I know in linux you can do command1 && command2 and if command 1 "fails" command2 will not run, but how can I observe the "failure/success" exit codes for debugging purposes. Some of the scripts I wrote myself and I'm sure I will need to do something special.
The best option, especially for unattended scripts, is to set the -e shell option:
#!/bin/sh -e
or
set -e
This will cause the shell to stop executing if any (untested) command exits with a nonzero error code.
-e Exit immediately if a simple command (see SHELL GRAMMAR
above) exits with a non-zero status. The shell does not
exit if the command that fails is part of an until or
while loop, part of an if statement, part of a && or ||
list, or if the command's return value is being inverted
via !. A trap on ERR, if set, is executed before the
shell exits.
The exit code of a previous process happens to be in $? variable right after its execution. Usually (that's not required, but it's the convention everyone follows) the exit code of a successful command will be equal to 0, and any other value means an error.

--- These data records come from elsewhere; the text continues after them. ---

-- ==== Sys2Proof/Machine/Defaults.lean ====
section
/-! DEFINITION. The default of every parameter of table P2 (00_scope.md R7). -/

namespace Sys2Proof.Machine

/-- Table P2's column "default". The source leaves each of these open and the spec chose it (92_eei_decisions.md D5, D8, D10, D12, D16, D17, D19). -/
def defaultConfig : Config where
  fontBase := 0x000
  shiftSrc := .vx
  logicVfReset := false
  reservedWrite := .fault
  fontDigit := .fault
  keyIndex := .fault
  resetFill := .zero

end Sys2Proof.Machine
end

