-- ==== Sys2Proof/Machine/Ops.lean ====
section
/-! DEFINITION. The shared operations: registers, checked memory accesses, and the three ways a cycle ends. -/

namespace Sys2Proof.Machine

/-- What a step answers. -/
abbrev Result := Host.Outcome State Fault Refusal

/-! ## General registers (10_state.md R20) -/

/-- `V[x]`. -/
def State.getV (s : State) (x : Nibble) : Byte := s.v[x.toNat]'x.isLt

/-- `V[x] <- b`. -/
def State.setV (s : State) (x : Nibble) (b : Byte) : State := { s with v := s.v.set x.toNat b x.isLt }

/-- The selector of VF (R21). -/
def regF : Nibble := 0xF

/-- `VF <- zext_8(f)` (42_alu_shift.md R140): exactly 0x00 or 0x01. -/
def flagByte (f : Bool) : Byte := if f then 0x01 else 0x00

/-- `V[i] <- vals[i]`, from register number `i` on (44_index_memory.md R196). -/
def State.loadRegs (s : State) (i : Nat) (vals : List Byte) : State :=
  match vals with
  | [] => s
  | b :: rest => (s.setV (BitVec.ofNat 4 i) b).loadRegs (i + 1) rest

/-- `[V[0], V[1], ..., V[x]]` (44_index_memory.md R195). -/
def State.regsUpTo (s : State) (x : Nibble) : List Byte :=
  (List.range (x.toNat + 1)).map fun i => s.getV (BitVec.ofNat 4 i)

/-! ## Memory accesses (20_memory.md R64, R65) -/

/-- The byte at an address. -/
def State.readByte (s : State) (a : Nat) : Byte := memByte s.config.fontBase s.mem a

/-- The n bytes at a, a+1, ... -/
def State.readBytes (s : State) (a n : Nat) : List Byte := (List.range n).map fun i => s.readByte (a + i)

/-- Store bytes at a, a+1, ..., unchecked. -/
def State.storeBytes (s : State) (a : Nat) (bytes : List Byte) : State :=
  { s with mem := memPutBytes s.config.fontBase s.mem a bytes }

/-- The lowest address of the range from `addr` on that lies outside memory: max(addr, 0x1000) (R64). -/
def lowestOutside (addr : Word) : Word := if addr.toNat < memSize then 0x1000 else addr

/-- The bounds check of n bytes at addr, on unbounded naturals (R64); no byte, no check. -/
def boundsCheck (addr : Word) (n : Nat) : Option FaultInfo :=
  if 0 < n ∧ memSize < addr.toNat + n then
    some { kind := .memoryBounds, address := some (lowestOutside addr), value := none }
  else none

/-- The reserved-write check (R65), for a range that has passed the bounds check. -/
def reservedCheck (policy : WritePolicy) (addr : Word) (n : Nat) : Option FaultInfo :=
  if policy = .fault ∧ 0 < n ∧ addr.toNat < reservedEnd then
    some { kind := .reservedWrite, address := some addr, value := none }
  else none

/-- `MemRead(addr, n)` (R64). -/
def State.memRead (s : State) (addr : Word) (n : Nat) : Except FaultInfo (List Byte) :=
  match boundsCheck addr n with
  | some f => .error f
  | none => .ok (s.readBytes addr.toNat n)

/-- `MemWrite(addr, n, bytes)` with n the length of bytes: both checks before any byte (R65). -/
def State.memWrite (s : State) (addr : Word) (bytes : List Byte) : Except FaultInfo State :=
  match boundsCheck addr bytes.length with
  | some f => .error f
  | none =>
    match reservedCheck s.config.reservedWrite addr bytes.length with
    | some f => .error f
    | none => .ok (s.storeBytes addr.toNat bytes)

/-- Instruction fetch: the big-endian word of the bytes at pc and pc + 1 (40_execution_engine.md R101). -/
def State.fetchWord (s : State) : Except FaultInfo Word :=
  match boundsCheck s.pc 2 with
  | some f => .error f
  | none => .ok (wordOfBytes (s.readByte s.pc.toNat) (s.readByte (s.pc.toNat + 1)))

/-! ## The program counter (40_execution_engine.md R104) -/

/-- `pc <- p + 2`. Sums wrap at 16 bits only in states no run reaches (10_state.md R26, log 9). -/
def State.advance (s : State) : State := { s with pc := s.pc + 2 }

/-- `pc <- target`. -/
def State.jump (s : State) (target : Word) : State := { s with pc := target }

/-! ## The end of a cycle (40_execution_engine.md R100) -/

/-- The state after NEXT: kprev <- keys, status <- READY. -/
def State.completed (s : State) : State := { s with kprev := s.keys, status := .ready }

/-- The state after WAIT: kprev <- keys, status <- WAIT_KEY, the pc stays. -/
def State.waiting (s : State) : State := { s with kprev := s.keys, status := .waitKey }

/-- TAKING A FAULT (60_exceptions.md R238, 40_execution_engine.md R105): status <- FAULTED and the fault record, and nothing else. There is no handler and no return (R240). -/
def State.faulted (s : State) (word : Option Word) (f : FaultInfo) : State :=
  { s with status := .faulted, fault := some { info := f, pc := s.pc, word := word } }

/-- NEXT(s'). -/
def complete (s : State) : Result := .next s.completed

/-- NEXT(s') of an instruction that goes on to p + 2. -/
def completeNext (s : State) : Result := complete s.advance

/-- WAIT. -/
def wait (s : State) : Result := .next s.waiting

/-- FAULT(k, info) of the instruction i at pc: the record's word is the instruction's own, which its encoding gives back (log 10). -/
def raise (i : Instr) (f : FaultInfo) (s : State) : Result := .next (s.faulted (some (encode i)) f)

/-- The checks that concern no address and no operand value: table F1's kinds 1 to 3. -/
def plainFault (k : Fault) : FaultInfo := { kind := k, address := none, value := none }

end Sys2Proof.Machine
end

Remember of the caveats! One of them is that after these commands:
svn log --revision "HEAD" /var/www/code/ | head -2 | tail -1 | awk '{print $1}'
echo "$?"
the zero result would most likely be returned, because in the $? the return code of awk is contained. To avoid it, set the pipefail option somewhere above the code:
set -o pipefail 1
The return value of the last-run command is stored in the variable $?. You can use that to determine which command to run next. Overview of special variables.
i think $? contains the last exit code
if [[ -z $? ]]
then
# notify me
ssh example.com 'php /path/tasks/build.php'
fi
I would suggest you can use the exit non zero at the points where the failure is expected and before processing step further you will check
if [ $? -neq 0 ]
then there is a failure.
The $? will always return a non zero number if the last process does not executed successfully.